To see how this poison works, read the recent Policy Exchange study of Britain’s Muslim communities, Unsettled Belonging. At first sight, the news is good. Altogether, 90% of those surveyed condemned terrorism. Most British Muslims, we read, have “fundamentally secular interests and priorities”. Only 7% said they did not feel a strong sense of belonging to the UK.
But read on. Nearly half said they did not want to “fully integrate with non-Muslims in all aspects of life”, preferring some separation in “schooling and laws”. Asked whether they would support the introduction of sharia, 43% said yes. And 1 in 10 British Muslims oppose the prohibition of tutoring that “promotes extreme views or is deemed incompatible with fundamental British values”.
Worst of all, nearly a third (31%) of those surveyed believe that the American government was responsible for 9/11. Get this: “More people claimed that the Jews were behind these attacks (7%) than said it was the work of al-Qaeda (4%).”
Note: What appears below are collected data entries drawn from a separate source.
/-- TRANSFER_ISSUE: the head of the issue list has its frame built when the out-queue admits it; a wait is counted once
(R122). -/
def State.transferIssue (s : State) : State :=
  match s.media.issue with
  | [] => s
  | e :: _ =>
    match s.media.table[e].use with
    | none => s.onMedia Media.issued
    | some t =>
      match idx? 16 s.media.regions[t.region].cfg.domain with
      | none => s
      | some d =>
        match (s.onMedia Media.issued).placeOut .media (s.requestFrame e t d) with
        | some s1 => s1
        | none =>
          if s.media.issueWaiting then s
          else (s.onMedia fun m => { m with issueWaiting := true }).onXfer fun c => { c with issueWait := c.issueWait + 1 }

def execTransferIssue (s : State) : Host.Outcome State Fault Refusal := .next s.transferIssue

/-! ### The rescan (R120) -/

/-- The waiting inquiries take free entries, oldest first; `fuel` is their number. -/
def State.takeInquiries : Nat → State → State
  | 0, s => s
  | fuel + 1, s =>
    match s.media.waitingInquiries, s.media.freeEntry with
    | g :: rest, some e =>
      takeInquiries fuel ((s.onMedia fun m => { m with waitingInquiries := rest }).allocate .inquire g 0 0 e)
    | _, _ => s

/-- One unfetched sector of a held READ is offered a fill. -/
def State.rescanSector (g : Fin 4) (s : State) (x : Nat) : State :=
  let r := s.ensureFill g x
  if r.1 then r.2.onMedia fun m => { m with fillWaiting := true } else r.2

/-- The held READs are taken oldest first, and within each its unfetched sectors in order. -/
def State.rescanHeld (s : State) : State :=
  s.media.held.foldl
    (fun t h => if h.op = .read then h.awaiting.foldl (State.rescanSector h.unit) t else t)
    (s.onMedia fun m => { m with fillWaiting := false })

/-- RESOURCE_RESCAN: one freed entry or return of cells is offered to the waiting work in turn (R120). -/
def State.resourceRescan (s : State) : State :=
  match s.media.rescans with
  | 0 => s
  | n + 1 =>
    let s1 := s.onMedia fun m => { m with rescans := n }
    (s1.takeInquiries s1.media.waitingInquiries.length).rescanHeld.runFlushes

def execResourceRescan (s : State) : Host.Outcome State Fault Refusal := .next s.resourceRescan

/-- HELD_DEADLINE: the request is answered NOT_READY (R112). -/
def State.heldDeadline (k : Nat) (s : State) : State :=
  match s.media.held[k]? with
  | none => s
  | some h =>
    if reached s.clock.now h.deadline then
      (s.onBlk fun c => { c with heldExpired := c.heldExpired + 1 }).endHeld .notReady h
    else s

def execHeldDeadline (k : Nat) (s : State) : Host.Outcome State Fault Refusal := .next (s.heldDeadline k)

/-! ### The media inbox (R105) -/

/-- The oldest frame of the inbox is handled, when it is the one a command takes; then it leaves and its cells return. -/
def State.takeMedia (c : Instr) (f : MediaIn → State → State) (s : State) : State :=
  match s.media.inbox with
  | [] => s
  | m :: _ =>
    if m.command = c then
      ((f m s).onMedia fun x => { x with inbox := x.inbox.drop 1 }).returnCells m.frame.cells
    else s

/-- A request whose source is a group address is dropped (R105). -/
def State.takeRequest (c : Instr) (f : BlkRequest → State → State) (s : State) : State :=
  s.takeMedia c fun m t =>
    if isGroup m.frame.src then t.onBlk fun n => { n with badSource := n.badSource + 1 } else f m.request t

/-! ### Block requests (R106 to R110) -/

/-- Step 1 of R106 for the four ops, by op code. -/
def BlkRequest.formOk (r : BlkRequest) : Bool :=
  match r.op with
  | 0 => r.count != 0 && r.count ≤ 2
  | 1 => r.count != 0 && r.count ≤ 2 && r.data.length == r.count * Config.sectorBytes
  | _ => true

/-- Step 2 of R106: the ATTACHED region of the unit, or the answer. A boot-only unit with the window CLOSED is NO_UNIT also while
FAULTED (R103, R104, notes/assumptions/39.md). -/
def State.judgeUnit (s : State) (r : BlkRequest) : Except BlkStatus (Fin 4) :=
  match idx? 4 r.unit with
  | none => .error .noUnit
  | some g =>
    let rg := s.media.regions[g]
    if !rg.cfg.valid then .error .noUnit
    else if rg.cfg.bootOnly && s.power.window.isNone then .error .noUnit
    else
      match rg.state with
      | .attached => .ok g
      | .faulted => .error .mediaError
      | _ => .error .noUnit

/-- Steps 1, 2 and, for READ and WRITE, 4 of R106. -/
def State.judgeBlock (s : State) (r : BlkRequest) : Except BlkStatus (Fin 4) :=
  if !r.formOk then .error .malformed
  else
    match s.judgeUnit r with
    | .error e => .error e
    | .ok g => if r.op ≤ 1 ∧ s.media.regions[g].sectors < r.first + r.count then .error .range else .ok g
After 7/7, the government’s anti-terrorism strategy was designed to “Prevent” people from becoming terrorists or supporting terrorism. The Counter-Terrorism and Security Act 2015 even placed a duty on the police, prisons, local authorities, schools and universities to stop people “being drawn into terrorism”. When she was home secretary, Theresa May vowed “systematically [to] confront and challenge extremist ideology”. For this she was denounced by the usual suspects, notably the Muslim Council of Britain, Hizb ut-Tahrir, Cage and the Islamic Human Rights Commission. But the reality is that Prevent has not prevented enough.
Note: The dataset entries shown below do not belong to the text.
-- ==== Sys2Proof/Certificates/Slice0/Obligations.lean ====
section
/-! DEFINITION. The statements about the part, for the provers (OBLIGATIONS.json says what each one rests on). -/

open Sys2Proof Sys2Proof.Machine

/-! ### Every command, and the properties every step keeps -/

def Obligations.StepRunsFrontCommand : Prop :=
  ∀ (c : Instr) (rest : List Instr) (s : State), s.pending = c :: rest → step s = exec c (s.withPending rest)

/-- The tick is the model's choice (notes/assumptions/2.md), and so is that none passes without supply (6.md). -/
def Obligations.IdleStepIsOneMicrosecond : Prop :=
  ∀ s : State, s.pending = [] →
    (s.phase = .off → step s = .next s) ∧
    (s.phase ≠ .off → (∀ c t, s.line.rx ≠ .start c t) →
      step s = .next { s with clock := { s.clock with now := s.clock.now + 1 } }) ∧
    (s.phase ≠ .off → ∀ c t, s.line.rx = .start c t →
      step s = .next { s with
        clock := { s.clock with now := s.clock.now + 1 }
        line := { s.line with
          rx := if (c.div / 2 + 100) ≤ (s.clock.now + 1 - t).toNat * 100 then .character c t else .start c t } })

/-- What the spec itself gives for power-on; the straps, pins and EEPROM of the model's reset are in
notes/assumptions/4.md, 5.md, 29.md; the address of the wildcard operator is in 7.md. -/
def Obligations.ResetHoldsPowerOnValues : Prop :=
  State.reset.pending = [] ∧ State.reset.phase = .loading ∧ State.reset.clock = ⟨0, none⟩ ∧
  State.reset.ports.link = ⟨none, none⟩ ∧ State.reset.ports.set = ⟨⟨1, 0⟩, ⟨2, 0⟩⟩ ∧
  State.reset.ports.partMac = 0x024B48000001 ∧ State.reset.ports.holdS = false ∧ State.reset.ports.cnt = ⟨{}, {}⟩ ∧
  State.reset.dom.mgmt = 0 ∧ State.reset.dom.entries[(0 : Fin 16)] = ⟨true, 1, ⟨true, false, true⟩, ⟨false, false, false⟩⟩ ∧
  State.reset.dom.entries[(1 : Fin 16)] = ⟨true, 2, ⟨true, true, true⟩, ⟨false, false, false⟩⟩ ∧
  (∀ i : Fin 16, 2 ≤ i.val → State.reset.dom.entries[i] = ⟨false, 0, ⟨false, false, false⟩, ⟨false, false, false⟩⟩) ∧
  (∀ k : Fin 64, (State.reset.steer[k]).valid = false) ∧ State.reset.pcp = #v[0, 0, 1, 1, 2, 2, 3, 3] ∧
  State.reset.pool.free = 8192 ∧ State.reset.pool.lowFree = 8192 ∧ State.reset.pool.reserve = 1024 ∧
  State.reset.pool.ceiling = 2048 ∧ State.reset.meters.agentMeter = 14 ∧ State.reset.meters.mediaMeter = 15 ∧
  (∀ i : Fin 16, (State.reset.meters.bank[i]).rate = 0 ∧ (State.reset.meters.bank[i]).burst = 1542 ∧
    (State.reset.meters.bank[i]).mode = .policeDrop ∧ (State.reset.meters.bank[i]).credit = 1542000) ∧
  State.reset.sched.mgmtClass = 3 ∧ State.reset.sched.mediaClass = 2 ∧
  (∀ (p : Port) (k : Fin 4), (State.reset.sched.port.get p).queues[k] = ⟨[], 512, 2 ^ k.val, 0⟩) ∧
  (∀ p, (State.reset.sched.port.get p).mode = .weighted ∧ (State.reset.sched.port.get p).visit = 3 ∧
    (State.reset.sched.port.get p).granted = false ∧ (State.reset.sched.port.get p).tx = none) ∧
  State.reset.agentOut = ⟨[], .idle⟩ ∧ State.reset.mediaOut = ⟨[], .idle⟩ ∧ State.reset.agent.state = .idle ∧
  State.reset.agent.inbox = [] ∧ State.reset.agent.lastPlaced = .reply ∧
  State.reset.operators[(0 : Fin 8)] = ⟨true, true, 0, ⟨false, false, false, false, true⟩, 0⟩ ∧
  (∀ i : Fin 8, i ≠ 0 → (State.reset.operators[i]).valid = false) ∧
  State.reset.line.set = ⟨true, .none, false, false, 868, 900⟩ ∧ State.reset.line.rx = .ready ∧
  State.reset.line.tx = .idle ∧ State.reset.line.fifo = [] ∧ State.reset.line.rts = false ∧ State.reset.line.owner = none ∧
  State.reset.hist.ring = [] ∧ State.reset.hist.newest = 0 ∧ State.reset.hist.marks = [] ∧ State.reset.hist.nextMark = 0 ∧
  State.reset.hist.notices = [] ∧ (∀ w : Fin 4, State.reset.hist.watchers[w] = none) ∧ State.reset.hist.threshold = 256 ∧
  State.reset.hist.delay = 20 ∧
  (∀ i : Fin 8, State.reset.hist.patterns[i] =
    ⟨false, 0, List.replicate 16 0, false, 0, false, false, false, 0, 0, false, 0, false, 0, []⟩) ∧
  (∀ g : Fin 4, State.reset.media.regions[g] = ⟨⟨false, 0, 0, 0, false, false, 0, 1, 500, false⟩, .detached, 0, false, 0, none⟩) ∧
  State.reset.media.held = [] ∧ State.reset.media.lines = [] ∧ State.reset.media.inbox = [] ∧
  (∀ e : Fin 16, State.reset.media.table[e] = ⟨0, none⟩) ∧ State.reset.media.timeoutMs = 200 ∧
  State.reset.media.retryCount = 2 ∧
  (∀ k : Fin 6, (State.reset.power.lines[k]).driven = false) ∧
  State.reset.power.lines.toList.map (fun l => (l.cls, l.idle)) = [(.momentary, false), (.momentary, false), (.latching, true),
    (.latching, false), (.momentary, false), (.momentary, false)] ∧
  (∀ n : Fin 8, State.reset.power.triggers[n] = ⟨false, 0, 0, 0, 0, false, 0⟩) ∧
  State.reset.power.guardRec = none ∧ State.reset.power.guardSecs = 10 ∧ State.reset.power.state = .unknown ∧
  State.reset.power.window = none ∧ (∀ k : Fin 4, State.reset.power.sense[k] = ⟨20, none, .none⟩) ∧
  State.reset.script.running = none ∧ State.reset.script.queue = [] ∧ State.reset.script.last = none ∧
  (∀ i : Fin 16, State.reset.script.dir[i] = ⟨false, 0, 0, true⟩) ∧
  (∀ i : Fin 256, State.reset.script.steps[i] = ⟨0, 0, 0, 0⟩) ∧ State.reset.loader.store = .idle ∧
  State.reset.loader.image.eeprom = .asLoaded ∧
  Capacities State.reset ∧ MetersInRange State.reset ∧ SomeAdmin State.reset ∧ HoldBelongsToScript State.reset ∧
  DomainsSound State.reset ∧ SettingsInRange State.reset ∧ CellsSound State.reset ∧ CacheSound State.reset.media ∧
  RequestsInOrder State.reset

def Obligations.EveryCommandKeepsQueue : Prop :=
  ∀ (c : Instr) (s : State), ∃ t, exec c s = .next t ∧ t.pending = s.pending

/-- The capacities, and the sum of the cells with what its being kept rests on. -/
def Obligations.StepKeepsCapacities : Prop :=
  (∀ s t : State, Capacities s → step s = .next t → Capacities t) ∧
  ∀ s t : State, CellsSound s → step s = .next t → CellsSound t

def Obligations.StepKeepsMetersInRange : Prop :=
  ∀ s t : State, MetersInRange s → step s = .next t → MetersInRange t

def Obligations.StepKeepsSomeAdmin : Prop :=
  ∀ s t : State, SomeAdmin s → step s = .next t → SomeAdmin t

/-- The hold of port S is the running script's, and the power-request queue stands by priority. -/
def Obligations.StepKeepsHoldWithScript : Prop :=
  (∀ s t : State, HoldBelongsToScript s → step s = .next t → HoldBelongsToScript t) ∧
  ∀ s t : State, RequestsInOrder s → step s = .next t → RequestsInOrder t

def Obligations.StepKeepsDomainProtections : Prop :=
  ∀ s t : State, DomainsSound s → step s = .next t → DomainsSound t

def Obligations.StepKeepsSettingsInRange : Prop :=
  ∀ s t : State, SettingsInRange s → step s = .next t → SettingsInRange t

/-! ### Frames -/

def Obligations.FrameCheckedByLengthAndFcs : Prop :=
  ∀ (s : State) (p : Port) (v : Speed) (bytes : List Byte) (fcsGood : Bool), s.ports.link.get p = some v →
    let len := bytes.length + 4
    (len < 64 → exec (.frameArrival p bytes fcsGood) s = .next (s.onCnt p fun c => { c with runt := c.runt + 1 })) ∧
    (1522 < len → exec (.frameArrival p bytes fcsGood) s = .next (s.onCnt p fun c => { c with oversize := c.oversize + 1 })) ∧
    (64 ≤ len → len ≤ 1522 → fcsGood = false →
      exec (.frameArrival p bytes fcsGood) s = .next (s.onCnt p fun c => { c with fcsErr := c.fcsErr + 1 })) ∧
    (64 ≤ len → len ≤ 1522 → fcsGood = true →
      let s1 := s.onCnt p fun c => { c with rxFrames := c.rxFrames + 1, rxBytes := c.rxBytes + BitVec.ofNat 32 len }
      (s1.resolve p (parseFrame bytes) = none →
        exec (.frameArrival p bytes fcsGood) s = .next (s1.onCnt p fun c => { c with domainMiss := c.domainMiss + 1 })) ∧
      (∀ d vid, s1.resolve p (parseFrame bytes) = some (d, vid) →
        exec (.frameArrival p bytes fcsGood) s = .next (s1.classify p d vid (parseFrame bytes))))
The problem is that it’s very hard to stop a network such as this one flourishing when it can operate even in jails. Figures published by the Ministry of Justice show the number of Muslims in prison (for all types of offence) more than doubled to 12,255 between 2004 and 2014. One in seven inmates in England and Wales are Muslim. Guess what goes on inside. Clue: it’s not like an episode of Porridge.
This problem isn’t going away. Ask the French. About 8% of the French population is Muslim, which is roughly the proportion the Pew Research Centre projects it will be in Britain by 2030. The French authorities estimate that they have 11,400 radical Islamists. And about 60% to 70% of the French prison population is Muslim.
If you haven’t read Michel Houellebecq’s Submission, about an Islamist takeover of France, now might be a good time. Alternatively, you can “drink tea and jolly well carry on” — though it’s hard to do that when your head’s in the sand.